The longer they were stuck in the Pause, the more inclined Harry was to believe their enemy’s promise that the ordeal would only last one hour. He had a feeling, perhaps at least partly cop instinct rather than entirely wishful thinking, that Ticktock was not as all-powerful as he seemed, that there were limits to even his phenomenal abilities, and that engineering the Pause was so draining, he could not long sustain it.
The growing inner cold that troubled both him and Connie might be a sign that Ticktock was finding it increasingly difficult to exempt them from the enchantment that had stilled the rest of the world.
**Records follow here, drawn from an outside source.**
theorem exec_hyper_refused (hrole : x.rec'.role = 0) : exec (.hyper job shard a b) s = .next (s.postGran 4 job shard (some 3)).2 := by
  simp only [exec_hyper, execHyper, hx, if_pos hrole]

theorem exec_snap_keeps (hrole : x.rec'.role ≠ 0) : ∃ t, exec (.snap job shard a b) s = .next t ∧
    t.shard? job shard = some { x with snaps := x.snaps ++ [a.toNat] } := by
  simp only [exec_snap, execSnap, hx, if_neg hrole]
  refine ⟨_, rfl, ?_⟩
  rw [State.shard?_postGran]
  exact State.shard?_modShard_self hx _

theorem exec_snap_refused (hrole : x.rec'.role = 0) : exec (.snap job shard a b) s = .next (s.postGran 7 job shard (some 3)).2 := by
  simp only [exec_snap, execSnap, hx, if_pos hrole]

/-- A mirror that is promoted is the home of the directory; what is published and sent afresh leaves its record. -/
theorem exec_promote_promotes (hrole : x.rec'.role = 2) : ∃ t, exec (.promote job shard a b) s = .next t ∧
    t.shard? job shard = some { x with rec' := { x.rec' with role := 1, hdom := s.ownDom, hpkg := s.ownPkg, mv := false } } := by
  have hhome := State.shard?_modShard_self hx fun x =>
    { x with rec' := { x.rec' with role := 1, hdom := s.ownDom, hpkg := s.ownPkg, mv := false } }
  have hexec : ∃ u : State, u.shard? job shard = some { x with
      rec' := { x.rec' with role := 1, hdom := s.ownDom, hpkg := s.ownPkg, mv := false } } ∧
      exec (.promote job shard a b) s = .next ((u.postGran 5 job shard none).2.announce job shard (u.postGran 5 job shard none).1) := by
    rw [exec_promote, execPromote, hx]
    dsimp only
    rw [if_neg (not_not.mpr hrole)]
    refine ⟨_, ?_, rfl⟩
    split <;> exact hhome
  obtain ⟨u, hu, hexec⟩ := hexec
  refine ⟨_, hexec, ?_⟩
  rw [State.shard?_of_records (State.records_announce _ _ _ _), State.shard?_postGran, hu]

theorem exec_promote_refused (hrole : x.rec'.role ≠ 2) : exec (.promote job shard a b) s = .next (s.postGran 5 job shard (some 3)).2 := by
  simp only [exec_promote, execPromote, hx, if_pos hrole]

/-- A home whose mirror is not valid names the target. -/
theorem exec_seed_names (hrole : x.rec'.role = 1) (hmirror : x.rec'.mv = false ∨ (x.rec'.mdom, x.rec'.mpkg) ∈ x.failed) :
    ∃ t, exec (.seed job shard a b) s = .next t ∧ t.shard? job shard = some { x with
      rec' := { x.rec' with mv := true, mdom := a.toNat / 2 ^ 12 % 2 ^ 10, mpkg := a.toNat % 2 ^ 12 },
      seeding := some (a.toNat / 2 ^ 12 % 2 ^ 10, a.toNat % 2 ^ 12, false), unconfirmed := true,
      failed := x.failed.filter fun d => d != (a.toNat / 2 ^ 12 % 2 ^ 10, a.toNat % 2 ^ 12) } := by
  have hinvalid : ¬ (x.rec'.mv = true ∧ (!x.failed.contains (x.rec'.mdom, x.rec'.mpkg)) = true) := by
    rintro ⟨hmv, hsound⟩
    obtain h | h := hmirror
    · cases hmv.symm.trans h
    · simp [h] at hsound
  obtain ⟨hjob, hshard⟩ := State.key_of_shard? hx
  simp only [exec_seed, execSeed, hx, if_neg (not_not.mpr hrole), if_neg hinvalid, bitsAt_zero_eq a 12, bitsAt_eq a 12 10]
  refine ⟨_, rfl, ?_⟩
  rw [State.shard?_of_records (State.records_publishShard _ _ _ _ _), State.shard?_postGran]
  refine State.shard?_modShard_self hx (fun y => { y with rec' := _, seeding := _, unconfirmed := _, failed := _ }) fun _ _ _ => ?_
  exact ⟨hjob, hshard⟩

theorem exec_seed_seeded (hrole : x.rec'.role = 1) (hmv : x.rec'.mv = true) (hsound : (x.rec'.mdom, x.rec'.mpkg) ∉ x.failed) :
    exec (.seed job shard a b) s = .next (s.postGran 6 job shard (some 5)).2 := by
  have hvalid : x.rec'.mv = true ∧ (!x.failed.contains (x.rec'.mdom, x.rec'.mpkg)) = true := ⟨hmv, by simpa using hsound⟩
  simp only [exec_seed, execSeed, hx, if_neg (not_not.mpr hrole), if_pos hvalid]

theorem exec_seed_refused (hrole : x.rec'.role ≠ 1) : exec (.seed job shard a b) s = .next (s.postGran 6 job shard (some 3)).2 := by
  simp only [exec_seed, execSeed, hx, if_pos hrole]
end

/-! #### REPLAY -/

/-- The blocks of a shard that a REPLAY names and that this package does not keep (16 R385). -/
def State.replayAway (s : State) (job shard step map : Nat) (x : Shard) : List Nat :=
  ((List.range ((x.rec'.elems + 16383) / 16384)).filter fun i =>
    (leNat (physBytes s.mem map (((x.rec'.elems + 16383) / 16384 + 7) / 8))).testBit i).filter fun i =>
      (s.granary.kept.find? fun k => k.block.job == job && k.block.shard == shard && k.block.step == step && k.block.block == i).isNone

section
variable {s : State} {job shard : Nat} {x : Shard} (hx : s.shard? job shard = some x) (a b : BitVec 64)
include hx

/-- A REPLAY resends what is kept here, and then completes or asks the other packages. -/
theorem exec_replay_eq : ∃ u : State, u.ledger = s.ledger ∧ exec (.replay job shard a b) s =
    .next (if (s.replayAway job shard a.toNat b.toNat x).isEmpty then (u.postGran 8 job shard (some 0)).2
      else if u.memberPkgs.isEmpty then (u.postGran 8 job shard (some 4)).2
      else ({ u with out := u.out ++ [Out.replay job shard a.toNat (s.replayAway job shard a.toNat b.toNat x)] }.postGran 8 job shard
        none).2) := by
  rw [exec_replay, execReplay, hx]
  exact ⟨_, foldl_keeps State.ledger (f := fun s (k : KeptBlock) => s.sendBlock k.block (keepersOf x.rec'))
    (fun s k => s.ledger_sendBlock _ _) _ s, rfl⟩

theorem exec_replay_spec : ∃ u : State, u.granary = s.granary ∧ u.ranks = s.ranks ∧ u.mem = s.mem ∧
    (s.replayAway job shard a.toNat b.toNat x = [] → exec (.replay job shard a b) s = .next (u.postGran 8 job shard (some 0)).2) ∧
    (s.replayAway job shard a.toNat b.toNat x ≠ [] → s.memberPkgs = [] →
      exec (.replay job shard a b) s = .next (u.postGran 8 job shard (some 4)).2) ∧
    (s.replayAway job shard a.toNat b.toNat x ≠ [] → s.memberPkgs ≠ [] → ∃ t, exec (.replay job shard a b) s = .next t ∧
      Out.replay job shard a.toNat (s.replayAway job shard a.toNat b.toNat x) ∈ t.out ∧
        ∃ k ∈ t.granary.cmds, k.code = 8 ∧ k.status = none) := by
  obtain ⟨u, hledger, hexec⟩ := exec_replay_eq hx a b
  rw [State.memberPkgs_of_ledger hledger] at hexec
  refine ⟨u, congrArg (·.1.1) hledger, congrArg (·.2.1) hledger, congrArg (·.1.2.1) hledger, fun hall => ?_, fun haway hno => ?_,
    fun haway hsome => ?_⟩
  · rw [hexec, hall]
    rfl
  · rw [hexec, if_neg (by simpa using haway), hno]
    rfl
  · rw [hexec, if_neg (by simpa using haway), if_neg (by simpa using hsome)]
    refine ⟨_, rfl, ?_, State.postGran_waits _ _ _ _⟩
    rw [State.out_of_enduring (State.enduring_postGran _ _ _ _ _)]
    exact List.mem_append_right _ (List.mem_singleton.mpr rfl)
end

/-- Settles O45: every command by the record it leaves or the status it is posted with; what is sent, published and completed leaves the
records. -/
theorem granaryCommands : Obligations.GranaryCommands := by
  intro s job shard a b
  refine ⟨?_, fun hnone => ⟨exec_drop_absent hnone a b, exec_hyper_absent hnone a b, exec_promote_absent hnone a b,
    exec_seed_absent hnone a b, exec_snap_absent hnone a b, exec_replay_absent hnone a b⟩, ?_, fun x hx => ?_, fun code => rfl,
    fun code st hidle => State.postGran_completes hidle code job shard st⟩
  · exact ⟨exec_reg_illegal job shard b, fun hlegal => exec_reg_installs job shard b hlegal rfl,
      fun hlegal => exec_reg_full job shard b hlegal rfl, fun hlegal x => exec_reg_replaces job shard b hlegal rfl⟩
  · exact ⟨exec_rule_loads, exec_rule_refused⟩
  · exact ⟨exec_drop_removes hx a b, exec_hyper_keeps hx a b,
      fun hrole => ⟨exec_hyper_refused hx a b hrole, exec_snap_refused hx a b hrole⟩,
      exec_promote_promotes hx a b, exec_promote_refused hx a b, exec_seed_names hx a b, exec_seed_seeded hx a b,
      exec_seed_refused hx a b, exec_snap_keeps hx a b, fun away haway => haway ▸ exec_replay_spec hx a b⟩

end Sys2Proof.Machine

/-! ### Gathers, the directory, seeding, the failure of a keeper (16 R396 to R398, R401 to R403) -/

namespace Sys2Proof.Machine

/-! #### How a gather is judged -/

section
variable {s : State} {g : GatherMsg}

theorem State.judgeGather_absent (h : s.shard? g.job g.shard = none) : s.judgeGather g = s.answerGather g [2] := by
  rw [State.judgeGather, h]
  rfl

variable {x : Shard} (hx : s.shard? g.job g.shard = some x)
include hx

section
variable (hrole : x.rec'.role ≠ 1)
include hrole

theorem State.judgeGather_elsewhere_lost (hlost : x.lost = true) : s.judgeGather g = s.answerGather g [3] := by
  simp only [State.judgeGather, hx, if_pos hrole, if_pos hlost]
  rfl
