-- ==== Sys2Proof/Tests/Slice0.lean ====
section
/-! SUPPORT. The model's own tests. Every expected value is a value of spec/ (the rule or the vector is
cited), never the model's answer. Then a witness for the hypotheses of each statement of
Certificates/Slice0/Obligations.lean. -/

open Sys2Proof Sys2Proof.Machine

namespace Sys2Proof.Tests

/-! ## Ill-formed terms, one for each check of WellFormed.lean -/

/-- Ports of R21, all zero. -/
def goodPorts : RawPorts where
  rst := ⟨1, 0⟩
  cmdValid := ⟨1, 0⟩
  op := ⟨3, 0⟩
  kbps := ⟨16, 0⟩
  osc := ⟨8, 0⟩
  sjw := ⟨8, 0⟩
  id := ⟨32, 0⟩
  ext := ⟨1, 0⟩
  rtr := ⟨1, 0⟩
  dlc := ⟨4, 0⟩
  data := List.replicate 8 ⟨8, 0⟩
  hdr := List.replicate 5 ⟨8, 0⟩
  pay := List.replicate 8 ⟨8, 0⟩

theorem test_wf_ports_of_the_spec : goodPorts.wellFormed = true := by decide

/-- One port of another form at a time: a port of another width, a number its wires cannot carry, another
count of bytes (R160, U11). -/
theorem test_wf_refuses_each_port :
    [{ goodPorts with rst := ⟨2, 0⟩ }, { goodPorts with cmdValid := ⟨0, 0⟩ },
     { goodPorts with op := ⟨4, 0⟩ }, { goodPorts with op := ⟨3, 8⟩ },
     { goodPorts with kbps := ⟨8, 0⟩ }, { goodPorts with osc := ⟨16, 0⟩ },
     { goodPorts with sjw := ⟨3, 0⟩ }].all (fun r => !r.wellFormed) = true ∧
    [{ goodPorts with id := ⟨29, 0⟩ }, { goodPorts with ext := ⟨1, 2⟩ },
     { goodPorts with rtr := ⟨2, 0⟩ }, { goodPorts with dlc := ⟨4, 16⟩ },
     { goodPorts with data := [⟨8, 0⟩] }, { goodPorts with hdr := List.replicate 4 ⟨8, 0⟩ },
     { goodPorts with hdr := List.replicate 5 ⟨8, 256⟩ },
     { goodPorts with pay := List.replicate 9 ⟨8, 0⟩ }].all (fun r => !r.wellFormed) = true := by
  decide

/-- The rejection names the port (R160). -/
theorem test_connect_rejects_by_name :
    ({ goodPorts with op := ⟨3, 8⟩ }).connect = .error (.tooLarge .cmdOp) ∧
    ({ goodPorts with op := ⟨4, 8⟩ }).connect = .error (.wrongWidth .cmdOp) ∧
    ({ goodPorts with hdr := [] }).connect = .error (.wrongCount .hdr) := ⟨rfl, rfl, rfl⟩

/-- An operand given twice, a value or a list out of range, a number where a list belongs, a reserved op
that is none, `op` on another command, RSVD without it (R69). -/
theorem test_wf_refuses_each_line :
    [(⟨.calcTiming, [(.kbps, .num 1), (.kbps, .num 1)]⟩ : TextLine),
     ⟨.calcTiming, [(.kbps, .num 65536)]⟩, ⟨.calcTiming, [(.osc, .num 256)]⟩,
     ⟨.calcTiming, [(.sjw, .num 256)]⟩, ⟨.packid, [(.id, .num (2 ^ 32))]⟩, ⟨.packid, [(.ext, .num 2)]⟩,
     ⟨.encode, [(.rtr, .num 2)]⟩, ⟨.encode, [(.dlc, .num 16)]⟩].all (fun l => !l.wellFormed) = true ∧
    [(⟨.encode, [(.data, .bytes [256])]⟩ : TextLine), ⟨.encode, [(.data, .bytes (List.replicate 9 0))]⟩,
     ⟨.decode, [(.hdr, .bytes (List.replicate 6 0))]⟩, ⟨.decode, [(.pay, .bytes (List.replicate 9 0))]⟩,
     ⟨.decode, [(.pay, .num 0)]⟩, ⟨.rsvd, [(.op, .num 4)]⟩, ⟨.calcTiming, [(.op, .num 5)]⟩,
     ⟨.rsvd, []⟩].all (fun l => !l.wellFormed) = true := by
  decide

/-! ## Decoding: words written out from the op map (R61) and the port widths (R21), in the order of log 9 -/

/-- `CALC kbps=500 osc=16 sjw=1` (95 S1): sjw, osc, kbps, op. -/
theorem test_decode_calc :
    decodeTableWord 40 0b00000001_00010000_0000000111110100_000 = some (.calcTiming 500 16 1) := by decide

/-- `PACKID id=0x18DAF110 ext=1` (95 V2): ext, id, then 32 bits of the ports of CALC, op. -/
theorem test_decode_packid :
    decodeTableWord 72 (0b1_00011000110110101111000100010000 * 2 ^ 35 + 0b001) =
      some (.packid 0x18DAF110 1) := by decide

/-- `UNPACKID hdr=[0x91, 0xA8, 0x56, 0x78]` (95 V3): `hdr` stands in bits 176:137, byte 1 on top. -/
theorem test_decode_unpackid :
    decodeTableWord 184 (0x91A8567800 * 2 ^ 137 + 0b010) = some (.unpackid ⟨0x91, 0xA8, 0x56, 0x78⟩) := by
  decide

/-- `ENCODE id=0x123 ext=0 rtr=1 dlc=2 data=[0xAA, 0xBB]`: data in bits 136:73, dlc 72:69, rtr 68. -/
theorem test_decode_encode :
    decodeTableWord 144 (0xAABB000000000000 * 2 ^ 73 + 0b0010_1_0 * 2 ^ 67 + 0x123 * 2 ^ 35 + 0b011) =
      some (.encode 0x123 0 1 2 ⟨0xAA, 0xBB, 0, 0, 0, 0, 0, 0⟩) := by decide

/-- `DECODE hdr=[0x24, 0x60, 0, 0, 2] pay=[0xAA, 0xBB]` (95 V5): pay in bits 240:177. -/
theorem test_decode_decode :
    decodeTableWord 248 (0xAABB000000000000 * 2 ^ 177 + 0x2460000002 * 2 ^ 137 + 0b100) =
      some (.decode ⟨⟨0x24, 0x60, 0, 0⟩, 2⟩ ⟨0xAA, 0xBB, 0, 0, 0, 0, 0, 0⟩) := by decide

theorem test_decode_reserved :
    decodeTableWord 8 0b101 = some .rsvd101 ∧ decodeTableWord 8 0b110 = some (.rsvd11x 0) ∧
    decodeTableWord 8 0b111 = some (.rsvd11x 1) := by decide

/-- A number of more bits than a command has is rejected (R160). -/
theorem test_decode_rejects_too_many_bits :
    decodeTableWord 8 256 = none ∧ decodeTableWord 248 (2 ^ 241) = none := by decide

/-- The rows of the table never overlap. -/
theorem test_rows_do_not_overlap :
    opTable.Pairwise (fun a b => ∀ op : BitVec 3, (a.covers op && b.covers op) = false) := by decide

/-- R54's own example: `in_hdr[1]` is bits 39:32, `in_hdr[5]` is bits 7:0 (95, `in_hdr[1..5]=0x2460000002`). -/
theorem test_flat_header : Header.flat ⟨⟨0x24, 0x60, 0, 0⟩, 2⟩ = 0x2460000002 := by decide

/-! ## One command each -/

/-- The state after `i` completes in `s`. -/
def after (i : Instr) (s : State) : State :=
  match exec i s with
  | .next t => t
  | .fault _ => s
  | .refused _ => s

/-- A state whose groups hold other values, so that "unchanged" can be seen. -/
def marked : State :=
  { State.reset with
    tr := ⟨1, 2, 3, 4, 5, 6⟩
    hr := ⟨⟨⟨1, 2, 3, 4⟩, 5⟩, ⟨6, 7, 8, 9, 10, 11, 12, 13⟩, 7⟩
    fr := ⟨9, 1, 1, 3, ⟨1, 2, 3, 4, 5, 6, 7, 8⟩⟩ }

/-- 95 V1: BT = 32 at prescaler 0 is skipped. -/
theorem test_calc_skips_large_bt :
    (after (.calcTiming 250 16 1) marked).tr = ⟨1, 5, 5, 5, 1, 16⟩ ∧
    (after (.calcTiming 250 16 1) marked).status = 0 := by decide
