-- ==== Sys2Proof/Syntax.lean ====
section
/-!
DEFINITION. The commands of the WPM-216: one constructor per row of spec/opcode_table.json, in the table's order.

A port command carries what the local processor shifts in. A line command carries what the OTHER stations put on
the line: the value read is their drive wired-AND this station's own (00 section 5.1; log 2). `none` as the start
of a byte command means the next byte of the transaction in progress, `some a` the first data byte of a new
transaction at address a (09 R150; log 10).
-/

namespace Sys2Proof

inductive Instr where
  /-- TAKE (R154). -/
  | take
  /-- POP_INBOUND (R16). -/
  | popInbound
  /-- POP_COMPLETION (R155). -/
  | popCompletion
  /-- POST (R10): the byte written. -/
  | post (n : Byte)
  /-- RELEASE (R17): the byte written. -/
  | release (n : Byte)
  /-- CANCEL (R12): the byte written. -/
  | cancel (n : Byte)
  /-- DOZE (R165). -/
  | doze
  /-- RESUME (R166). -/
  | resume
  /-- REJOIN (R158). -/
  | rejoin
  /-- SOFT_RESET (R159). -/
  | softReset
  /-- BAD_COMMAND (R157): the command code written. -/
  | badCommand (code : Byte)
  /-- EVENT_CLEAR (R162): the byte written. -/
  | eventClear (v : Byte)
  /-- REGISTER_WRITE (R152). -/
  | registerWrite (start : Option Addr) (v : Byte)
  /-- FRAME_MEMORY_READ (R19). -/
  | frameMemoryRead (start : Option Addr)
  /-- FRAME_MEMORY_WRITE (R19). -/
  | frameMemoryWrite (start : Option Addr) (v : Byte)
  /-- TRANSACTION_END (R150). -/
  | transactionEnd
  /-- RESET_ASSERT (R137). -/
  | resetAssert
  /-- RESET_RELEASE (R100): the levels on the strap pins. -/
  | resetRelease (straps : Straps)
  /-- BOUNDARY (R102). -/
  | boundary
  /-- FAULT_RECOVERY (R107). -/
  | faultRecovery
  /-- STUCK_LINE (R147): the wire that stays low. -/
  | stuckLine (wire : Wire)
  /-- ROUND_STOPPED (R103). -/
  | roundStopped
  /-- OPEN (R108). -/
  | openRound
  /-- OPEN_COMPLETE (R143). -/
  | openComplete
  /-- OPEN_SEEN (R144). -/
  | openSeen
  /-- ROUND_START (R109). -/
  | roundStart
  /-- OPEN_ABANDONED (R145). -/
  | openAbandoned
  /-- STRAY_CLOCK_FALL (R145). -/
  | strayClockFall
  /-- SWEEP_RUN_OUT (R110). -/
  | sweepRunOut
  /-- LEAD_FIELD_END (R111): the four cells as the other stations leave them, most significant first. -/
  | leadFieldEnd (others : BitVec 4)
  /-- OWN_PRESENCE_CELL_LOW (R103). -/
  | ownPresenceCellLow
  /-- PRESENCE_FIELD_END (R84): the sixteen cells as the other stations leave them. -/
  | presenceFieldEnd (others : Cells)
  /-- JOIN_FIELD_END (R113): the sixteen cells as the other stations leave them. -/
  | joinFieldEnd (others : Cells)
  /-- OWN_CLAIM_CELL (R114): the cell as the other stations leave it. -/
  | ownClaimCell (others : Level)
  /-- CLAIM_FIELD_END (R115): the sixteen cells as the other stations leave them. -/
  | claimFieldEnd (others : Cells)
  /-- WINDOW_START (R31). -/
  | windowStart
  /-- COLLISION (R130): the released cell of the own window that reads LOW. -/
  | collision (cell : Nat)
  /-- EMPTY_SETTLEMENT (R39). -/
  | emptySettlement
  /-- HEADER_END (R124): the header bytes as the other stations leave them; a byte not listed is released. -/
  | headerEnd (bytes : List Byte)
  /-- MARK_CELL (R128): cell 56 as the other stations make it. -/
  | markCell (read : MarkRead)
  /-- FRAME_CHECK_END (R51): the payload bytes and the frame check on the line, in the own window as the other stations
  leave them; a byte not listed is released. -/
  | frameCheckEnd (payload : List Byte) (check : BitVec 16)
  /-- ANSWER_DRIVE (R134). -/
  | answerDrive
  /-- OUTCOME (R33): answer cells A and B as the readers leave them. -/
  | outcome (a b : Level)
  /-- CARRY_DRIVE (R117). -/
  | carryDrive
  /-- CHAINED_ROUND_START (R118). -/
  | chainedRoundStart
  /-- ROUND_END (R119). -/
  | roundEnd
  /-- WINDOW_END (R115). -/
  | windowEnd
deriving DecidableEq, Repr

end Sys2Proof
end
In spite of their tormentor’s attempt to control the altered reality that he had created, perhaps Harry and Connie were gradually being transformed from movable game pieces to permanent fixtures on the game board itself.
He remembered the shock of hearing the gravelly voice speak to him out of his car radio last evening, when he had been speeding between his burning condo in Irvine and Connie’s apartment in Costa Mesa. But until now he had not realized the importance of the words the golem-vagrant had spoken: Gotta rest now, hero… gotta rest… tired… a little nap…. More had been said, mostly threats, the raspy voice gradually fading into static, silence. However, Harry suddenly understood that the most important thing about the incident was not the fact that Ticktock could somehow control the ether and speak to him out of a radio, but the revelation that even this being of godlike abilities had limits and needed periodic rest like any ordinary mortal.